# Hard Apple Cider



## Tom (Nov 1, 2009)

I got this from my wine club

Hard Cider


5 galon apple cider, preservation free, unpateurized
2 lbs brown sugar
2 lbs honey
1/2 teaspoon whole cloves
4-6 cinnamon sticks
2 pks cote des blancs yeast
5 campden tablets
4 teaspoon acid blend 2 teaspoons yeast energizer
2 teaspoons pectic enzime
2 cups white rasins (optional)
1 cup pure maple syrup (optional)
Start- day 1 mix cider and crushed campdens
Day 2 add pectic enzime, acid blend, yeast energizer
Day 2 + 6 hours add brown sugar, honey, maple syrup, mix very well
drop in rasins, cloves, cinnamon sticks, mix 
Day 3 add yeast.
Ferment till dry. Stir every couple days. 
After 2-3 weeks rack. Adjust taste if necessary. 
After another 3 weeks rack again. Satbilize but don't clear.
Bottle after another 2-3 weeks.


----------



## boozinsusan (May 25, 2010)

Any updates on this one?


----------



## Goodfella (Jun 7, 2010)

I did a hard cider this year. I used a similar recipe. I have it bottled.
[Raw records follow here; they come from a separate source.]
/-! ## Control transfer (41_control_flow.md) -/

/-- R71, R73. 1NNN sets pc to NNN; BNNN sets it to V0 + NNN, not masked to 12 bits, whatever the X field is. With the
words of the two. -/
def Obligations.JumpsSetPc : Prop :=
  ∀ (s : State) (nnn : Addr),
    decodeWord (0x1#4 ++ nnn) = some (.jp nnn) ∧ decodeWord (0xB#4 ++ nnn) = some (.jpV0 nnn) ∧
    (∃ t, exec (.jp nnn) s = .next t ∧ t.pc.toNat = nnn.toNat ∧ OnlyWrites [.pc] s t) ∧
    (∃ t, exec (.jpV0 nnn) s = .next t ∧ t.pc.toNat = (s.readV 0).toNat + nnn.toNat ∧ OnlyWrites [.pc] s t)

/-- R74, R75, R76, R77. The skips compare 8-bit values and advance pc by 4 or by 2. With their words: the last digit of
the register forms must be 0. -/
def Obligations.SkipsAdvanceByFourOrTwo : Prop :=
  ∀ (s : State) (x y : Nibble) (nn : Byte),
    decodeWord (0x3#4 ++ x ++ nn) = some (.seImm x nn) ∧ decodeWord (0x4#4 ++ x ++ nn) = some (.sneImm x nn) ∧
    (∀ n : Nibble, decodeWord (0x5#4 ++ x ++ y ++ n) = if n = 0 then some (.seReg x y) else none) ∧
    (∀ n : Nibble, decodeWord (0x9#4 ++ x ++ y ++ n) = if n = 0 then some (.sneReg x y) else none) ∧
    (∃ t, exec (.seImm x nn) s = .next t ∧
      t.pc = s.pc + (if (s.readV x).toNat = nn.toNat then 4 else 2) ∧ OnlyWrites [.pc] s t) ∧
    (∃ t, exec (.sneImm x nn) s = .next t ∧
      t.pc = s.pc + (if (s.readV x).toNat = nn.toNat then 2 else 4) ∧ OnlyWrites [.pc] s t) ∧
    (∃ t, exec (.seReg x y) s = .next t ∧
      t.pc = s.pc + (if (s.readV x).toNat = (s.readV y).toNat then 4 else 2) ∧ OnlyWrites [.pc] s t) ∧
    (∃ t, exec (.sneReg x y) s = .next t ∧
      t.pc = s.pc + (if (s.readV x).toNat = (s.readV y).toNat then 2 else 4) ∧ OnlyWrites [.pc] s t)

/-- 2NNN pushes its own address and jumps; the call at depth 17 raises and writes nothing. The pushed value is the spec's
decision D7 (log 7). -/
def Obligations.CallPushesTheCallSite : Prop :=
  ∀ (s : State) (nnn : Addr),
    (s.sp.val < 16 → ∃ t, exec (.call nnn) s = .next t ∧ t.sp.val = s.sp.val + 1 ∧ t.pc.toNat = nnn.toNat ∧
      (∀ k (h : k < 16), t.stack[k] = if k = s.sp.val then s.pc else s.stack[k]) ∧
      OnlyWrites [.stack, .sp, .pc] s t) ∧
    (s.sp.val = 16 → exec (.call nnn) s =
      .next { s with err := some (.outOfBounds .stackOverflow s.pc.toNat s.pc) })

/-- 00EE pops: pc is the popped call site plus 2 and the entry keeps its value; an empty stack raises and nothing is
written. The value read is the spec's decision D7 (log 7). -/
def Obligations.ReturnPopsTheCallSite : Prop :=
  ∀ s : State,
    (∀ k (h : k < 16), s.sp.val = k + 1 →
      ∃ t, exec .ret s = .next t ∧ t.sp.val = k ∧ t.pc = s.stack[k] + 2 ∧ OnlyWrites [.sp, .pc] s t) ∧
    (s.sp.val = 0 → exec .ret s = .next { s with err := some (.outOfBounds .stackUnderflow s.pc.toNat s.pc) })

/-- A return after a call, with the stack as the call left it, goes to the call site plus 2 at the caller's depth. -/
def Obligations.ReturnUndoesCall : Prop :=
  ∀ (s t u : State) (nnn : Addr), s.sp.val < 16 → exec (.call nnn) s = .next t → u.sp = t.sp → u.stack = t.stack →
    ∃ w, exec .ret u = .next w ∧ w.pc = s.pc + 2 ∧ w.sp = s.sp

/-! ## Register arithmetic and logic (42_alu.md) -/

/-- R81, R82. 6XNN loads NN; 7XNN adds NN mod 256 and writes no carry. With the words of the two. -/
def Obligations.ImmediateLoadAndAdd : Prop :=
  ∀ (s : State) (x : Nibble) (nn : Byte),
    decodeWord (0x6#4 ++ x ++ nn) = some (.ldImm x nn) ∧ decodeWord (0x7#4 ++ x ++ nn) = some (.addImm x nn) ∧
    (∃ t, exec (.ldImm x nn) s = .next t ∧ t.pc = s.pc + 2 ∧
      (∀ q, (t.readV q).toNat = if q = x then nn.toNat else (s.readV q).toNat) ∧ OnlyWrites [.v, .pc] s t) ∧
    (∃ t, exec (.addImm x nn) s = .next t ∧ t.pc = s.pc + 2 ∧
      (∀ q, (t.readV q).toNat = if q = x then ((s.readV x).toNat + nn.toNat) % 256 else (s.readV q).toNat) ∧
      OnlyWrites [.v, .pc] s t)

/-- R83, R84, R85, R86. Copy, OR, AND and XOR, bit by bit; VF changes only as the destination. With their words. -/
def Obligations.CopyAndLogicBitByBit : Prop :=
  ∀ (s : State) (x y : Nibble),
    decodeWord (0x8#4 ++ x ++ y ++ 0x0#4) = some (.ldReg x y) ∧
    decodeWord (0x8#4 ++ x ++ y ++ 0x1#4) = some (.orReg x y) ∧
    decodeWord (0x8#4 ++ x ++ y ++ 0x2#4) = some (.andReg x y) ∧
    decodeWord (0x8#4 ++ x ++ y ++ 0x3#4) = some (.xorReg x y) ∧
    (∃ t, exec (.ldReg x y) s = .next t ∧ t.pc = s.pc + 2 ∧ (∀ q ≠ x, t.readV q = s.readV q) ∧
      (∀ b < 8, (t.readV x).getLsbD b = (s.readV y).getLsbD b) ∧ OnlyWrites [.v, .pc] s t) ∧
    (∃ t, exec (.orReg x y) s = .next t ∧ t.pc = s.pc + 2 ∧ (∀ q ≠ x, t.readV q = s.readV q) ∧
      (∀ b < 8, (t.readV x).getLsbD b = ((s.readV x).getLsbD b || (s.readV y).getLsbD b)) ∧
      OnlyWrites [.v, .pc] s t) ∧
    (∃ t, exec (.andReg x y) s = .next t ∧ t.pc = s.pc + 2 ∧ (∀ q ≠ x, t.readV q = s.readV q) ∧
      (∀ b < 8, (t.readV x).getLsbD b = ((s.readV x).getLsbD b && (s.readV y).getLsbD b)) ∧
      OnlyWrites [.v, .pc] s t) ∧
    (∃ t, exec (.xorReg x y) s = .next t ∧ t.pc = s.pc + 2 ∧ (∀ q ≠ x, t.readV q = s.readV q) ∧
      (∀ b < 8, (t.readV x).getLsbD b = ((s.readV x).getLsbD b ^^ (s.readV y).getLsbD b)) ∧
      OnlyWrites [.v, .pc] s t)

/-- 8XY4: the sum mod 256 in V[x] and the carry in VF. For x = 0xF the order of the two writes is the spec's open
parameter P_VF_ORDER, decision D5 (log 5), and operands are read first, D4 (log 4). -/
def Obligations.AddWritesSumAndCarry : Prop :=
  ∀ (s : State) (x y : Nibble), ∃ t, exec (.addReg x y) s = .next t ∧ t.pc = s.pc + 2 ∧
    FlagResult s t x (((s.readV x).toNat + (s.readV y).toNat) % 256)
      (if 255 < (s.readV x).toNat + (s.readV y).toNat then 1 else 0) ∧
    OnlyWrites [.v, .pc] s t

/-- 8XY5 and 8XY7: the difference mod 256 in V[x] and not-borrow in VF; for x = 0xF decision D5 (log 5), operands read
first, D4 (log 4). -/
def Obligations.SubtractionsWriteDifferenceAndNotBorrow : Prop :=
  ∀ (s : State) (x y : Nibble),
    (∃ t, exec (.subReg x y) s = .next t ∧ t.pc = s.pc + 2 ∧
      FlagResult s t x ((256 + (s.readV x).toNat - (s.readV y).toNat) % 256)
        (if (s.readV x).toNat < (s.readV y).toNat then 0 else 1) ∧
      OnlyWrites [.v, .pc] s t) ∧
    (∃ t, exec (.subnReg x y) s = .next t ∧ t.pc = s.pc + 2 ∧
      FlagResult s t x ((256 + (s.readV y).toNat - (s.readV x).toNat) % 256)
        (if (s.readV y).toNat < (s.readV x).toNat then 0 else 1) ∧
      OnlyWrites [.v, .pc] s t)

/-- 8XY6 and 8XYE in each P_SHIFT_MODE: the shifted source in V[x] and the bit shifted out in VF. The source is the
spec's open parameter P_SHIFT_MODE, decision D6 (log 6); for x = 0xF decision D5 (log 5). -/
def Obligations.ShiftsWriteResultAndBitShiftedOut : Prop :=
  ∀ (s : State) (x y : Nibble),
    (∃ (t : State) (v : Nat), exec (.shrReg x y) s = .next t ∧ t.pc = s.pc + 2 ∧
      v = (s.readV (if s.cfg.shiftMode = .vx then x else y)).toNat ∧
      FlagResult s t x (v / 2) (v % 2) ∧ OnlyWrites [.v, .pc] s t) ∧
    (∃ (t : State) (v : Nat), exec (.shlReg x y) s = .next t ∧ t.pc = s.pc + 2 ∧
      v = (s.readV (if s.cfg.shiftMode = .vy then y else x)).toNat ∧
      FlagResult s t x (v * 2 % 256) (v / 128) ∧ OnlyWrites [.v, .pc] s t)

/-- CXNN: V[x] is the value drawn AND NN, for whichever value is drawn; exactly one is drawn, even for NN = 0. The draw is
a free value (log 32). -/
def Obligations.RandomByteIsMasked : Prop :=
  ∀ (s : State) (x : Nibble) (nn : Byte),
    (exec (.rnd x nn) s = .next (s.rndWith (Config.freeRand s.draws) x nn)) ∧
    ∀ r : Byte, (s.rndWith r x nn).pc = s.pc + 2 ∧ (s.rndWith r x nn).draws = s.draws + 1 ∧
      (∀ b < 8, ((s.rndWith r x nn).readV x).getLsbD b = (r.getLsbD b && nn.getLsbD b)) ∧
      (∀ q ≠ x, (s.rndWith r x nn).readV q = s.readV q) ∧
      OnlyWrites [.v, .draws, .pc] s (s.rndWith r x nn)

/-! ## Index register and memory (43_index_memory.md, 20_memory.md) -/

/-- R94. ANNN loads I with NNN; with its word. -/
def Obligations.LoadIndexRegister : Prop :=
  ∀ (s : State) (nnn : Addr), decodeWord (0xA#4 ++ nnn) = some (.ldI nnn) ∧ ∃ t, exec (.ldI nnn) s = .next t ∧ t.i.toNat = nnn.toNat ∧ t.pc = s.pc + 2 ∧
    OnlyWrites [.i, .pc] s t

/-- FX1E adds mod 65536 and writes no flag (the spec's decision D16, log 16); FX29 uses the whole value of V[x]
(decision D18, log 18). -/
def Obligations.AddToIndexAndFontAddress : Prop :=
  ∀ (s : State) (x : Nibble),
    (∃ t, exec (.addI x) s = .next t ∧ t.i.toNat = (s.i.toNat + (s.readV x).toNat) % 65536 ∧ t.pc = s.pc + 2 ∧
      OnlyWrites [.i, .pc] s t) ∧
    (∃ t, exec (.ldFont x) s = .next t ∧ t.i.toNat = 0x050 + 5 * (s.readV x).toNat ∧ t.pc = s.pc + 2 ∧
      OnlyWrites [.i, .pc] s t)

/-- R97. FX33 stores the hundreds, tens and units digits of V[x] at I, I+1, I+2 and changes no other byte, or raises
OutOfBounds and writes nothing. With its word. -/
def Obligations.BcdStoresThreeDigits : Prop :=
  ∀ (s : State) (x : Nibble), Memory.wf s.cfg.font s.mem →
    decodeWord (0xF#4 ++ x ++ 0x33#8) = some (.ldBcd x) ∧
    (s.i.toNat + 2 < 4096 → ∃ t, exec (.ldBcd x) s = .next t ∧
      (t.readByte s.i.toNat).toNat = (s.readV x).toNat / 100 ∧
      (t.readByte (s.i.toNat + 1)).toNat = (s.readV x).toNat / 10 % 10 ∧
      (t.readByte (s.i.toNat + 2)).toNat = (s.readV x).toNat % 10 ∧
      (∀ a, a < s.i.toNat ∨ s.i.toNat + 3 ≤ a → t.readByte a = s.readByte a) ∧
      t.pc = s.pc + 2 ∧ OnlyWrites [.mem, .pc] s t) ∧
    (s.i.toNat + 2 ≥ 4096 → exec (.ldBcd x) s =
      .next { s with err := some (.outOfBounds .memory (max s.i.toNat 4096) s.pc) })

/-- R98. FX55 stores V0..Vx at I..I+x and changes no other byte, or raises OutOfBounds and writes nothing. With its
word. -/
def Obligations.StoreRegisterBlock : Prop :=
  ∀ (s : State) (x : Nibble), Memory.wf s.cfg.font s.mem →
    decodeWord (0xF#4 ++ x ++ 0x55#8) = some (.storeRegs x) ∧
    (s.i.toNat + x.toNat < 4096 → ∃ t, exec (.storeRegs x) s = .next t ∧
      (∀ k : Nibble, k.toNat ≤ x.toNat → t.readByte (s.i.toNat + k.toNat) = s.readV k) ∧
      (∀ a, a < s.i.toNat ∨ s.i.toNat + x.toNat < a → t.readByte a = s.readByte a) ∧
      t.pc = s.pc + 2 ∧ OnlyWrites [.mem, .pc] s t) ∧
    (s.i.toNat + x.toNat ≥ 4096 → exec (.storeRegs x) s =
      .next { s with err := some (.outOfBounds .memory (max s.i.toNat 4096) s.pc) })

/-- R99. FX65 loads V0..Vx from I..I+x and changes no other register, or raises OutOfBounds and writes no register; after
FX55 with the same I and x it restores V0..Vx. With its word. -/
def Obligations.LoadRegisterBlock : Prop :=
  ∀ (s : State) (x : Nibble), decodeWord (0xF#4 ++ x ++ 0x65#8) = some (.loadRegs x) ∧
    (s.i.toNat + x.toNat < 4096 → ∃ t, exec (.loadRegs x) s = .next t ∧
      (∀ k : Nibble, t.readV k = if k.toNat ≤ x.toNat then s.readByte (s.i.toNat + k.toNat) else s.readV k) ∧
      t.pc = s.pc + 2 ∧ OnlyWrites [.v, .pc] s t) ∧
    (s.i.toNat + x.toNat ≥ 4096 → exec (.loadRegs x) s =
      .next { s with err := some (.outOfBounds .memory (max s.i.toNat 4096) s.pc) }) ∧
    (Memory.wf s.cfg.font s.mem → s.i.toNat + x.toNat < 4096 → ∀ t u : State, exec (.storeRegs x) s = .next t →
      u.i = s.i → (∀ a, u.readByte a = t.readByte a) →
      ∃ w, exec (.loadRegs x) u = .next w ∧ ∀ k : Nibble, k.toNat ≤ x.toNat → w.readV k = s.readV k)

/-- A stored register pair is the word a later fetch there reads, with no fence. Rests on the spec's decision D20
(log 20). -/
def Obligations.StoredBytesAreFetched : Prop :=
  ∀ (s t u : State) (x k j : Nibble), Memory.wf s.cfg.font s.mem → s.i.toNat + x.toNat < 4096 →
    exec (.storeRegs x) s = .next t → j.toNat = k.toNat + 1 → j.toNat ≤ x.toNat →
    (∀ a, u.readByte a = t.readByte a) → u.pc.toNat = s.i.toNat + k.toNat →
    u.fetchWord.toNat = 256 * (s.readV k).toNat + (s.readV j).toNat

/-- Two canonical memories that read the same at every address are equal data. -/
def Obligations.CanonicalMemoriesAreExtensional : Prop :=
  ∀ (font : Font) (m n : Memory), Memory.wf font m → Memory.wf font n →
    (∀ a, Memory.read font m a = Memory.read font n a) → m = n

/-! ## Display (44_display.md) -/

/-- 00E0 clears every pixel and sets Dirty, also when the buffer is clear. That it sets Dirty is the spec's decision D11
(log 11). -/
def Obligations.ClearDisplay : Prop :=
  ∀ s : State, ∃ t, exec .cls s = .next t ∧ (∀ x y, t.pix.at x y = false) ∧ t.dirty = true ∧ t.pc = s.pc + 2 ∧
    OnlyWrites [.pix, .dirty, .pc] s t

/-- DXYN toggles exactly the pixels under a 1 bit of the sprite, wrapped on both axes, and VF says whether one of them
was set. n = 0 draws nothing (decision D12, log 12); bit 7 is the leftmost column (decision D10, log 10). -/
def Obligations.DrawXorsTheSprite : Prop :=
  ∀ (s : State) (x y n : Nibble), (n.toNat = 0 ∨ s.i.toNat + n.toNat ≤ 4096) →
    ∃ t, exec (.drw x y n) s = .next t ∧
      (∀ px py, SpriteCovers s x y n px py → t.pix.at px py = !s.pix.at px py) ∧
      (∀ px py, ¬ SpriteCovers s x y n px py → t.pix.at px py = s.pix.at px py) ∧
      ((∃ px py, SpriteCovers s x y n px py ∧ s.pix.at px py = true) → t.readV 0xF = 1) ∧
      ((∀ px py, SpriteCovers s x y n px py → s.pix.at px py = false) → t.readV 0xF = 0) ∧
      (∀ q ≠ 0xF, t.readV q = s.readV q) ∧ t.dirty = true ∧ t.pc = s.pc + 2 ∧
      OnlyWrites [.v, .pix, .dirty, .pc] s t

/-- DXYN whose sprite passes address 4095 raises and writes no pixel, VF or Dirty. -/
def Obligations.DrawOutsideMemoryRaises : Prop :=
  ∀ (s : State) (x y n : Nibble), 0 < n.toNat → 4096 ≤ s.i.toNat + n.toNat - 1 →
    exec (.drw x y n) s = .next { s with err := some (.outOfBounds .memory (max s.i.toNat 4096) s.pc) }

/-- Drawing the same sprite twice at the same place restores every pixel; the second draw reports a collision exactly when
the sprite has a 1 bit over a pixel that was clear before the first. Bit order: decision D10 (log 10); the collision is
the pseudocode's (log 37). -/
def Obligations.DrawingTwiceRestoresTheDisplay : Prop :=
  ∀ (s t u : State) (x y n : Nibble), (n.toNat = 0 ∨ s.i.toNat + n.toNat ≤ 4096) → exec (.drw x y n) s = .next t →
    u.pix = t.pix → u.i = s.i → (∀ a, u.readByte a = s.readByte a) → u.readV x = s.readV x → u.readV y = s.readV y →
    ∃ w, exec (.drw x y n) u = .next w ∧ (∀ px py, w.pix.at px py = s.pix.at px py) ∧
      (w.readV 0xF = 1 ↔ ∃ px py, SpriteCovers s x y n px py ∧ s.pix.at px py = false)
I will crack one and let you know how it is Boozinsusan.


----------



## boozinsusan (Jun 7, 2010)

Goodfella, I can tell you are dedicated to the advancement of winemaking, to undertake such a sacrifice.........







You ARE a good fella, aren't you?


----------



## PAwinedude (Jun 7, 2010)

I've seen this recipe a bunch of times

I think I will start this one too...

Any tips or hints?

thanks


----------



## Tom (Jun 7, 2010)

The recipe I posted is not mine but is a member of my wine club.


----------



## xanxer82 (Jun 8, 2010)

This sounds really good!


----------



## Goodfella (Jul 11, 2010)

Update: I tried one of my apple ciders....


It starts off smooth and resembles a beer... Then it kind of tastes like wine near the finish. The only problem mine is having is at the very end of the finish... it has a bit of an off taste, almost like a hint of rotton apple.


Overall... it's pretty good. I will make it again. It is improving with a little age. I think it is helping fix the finish.


----------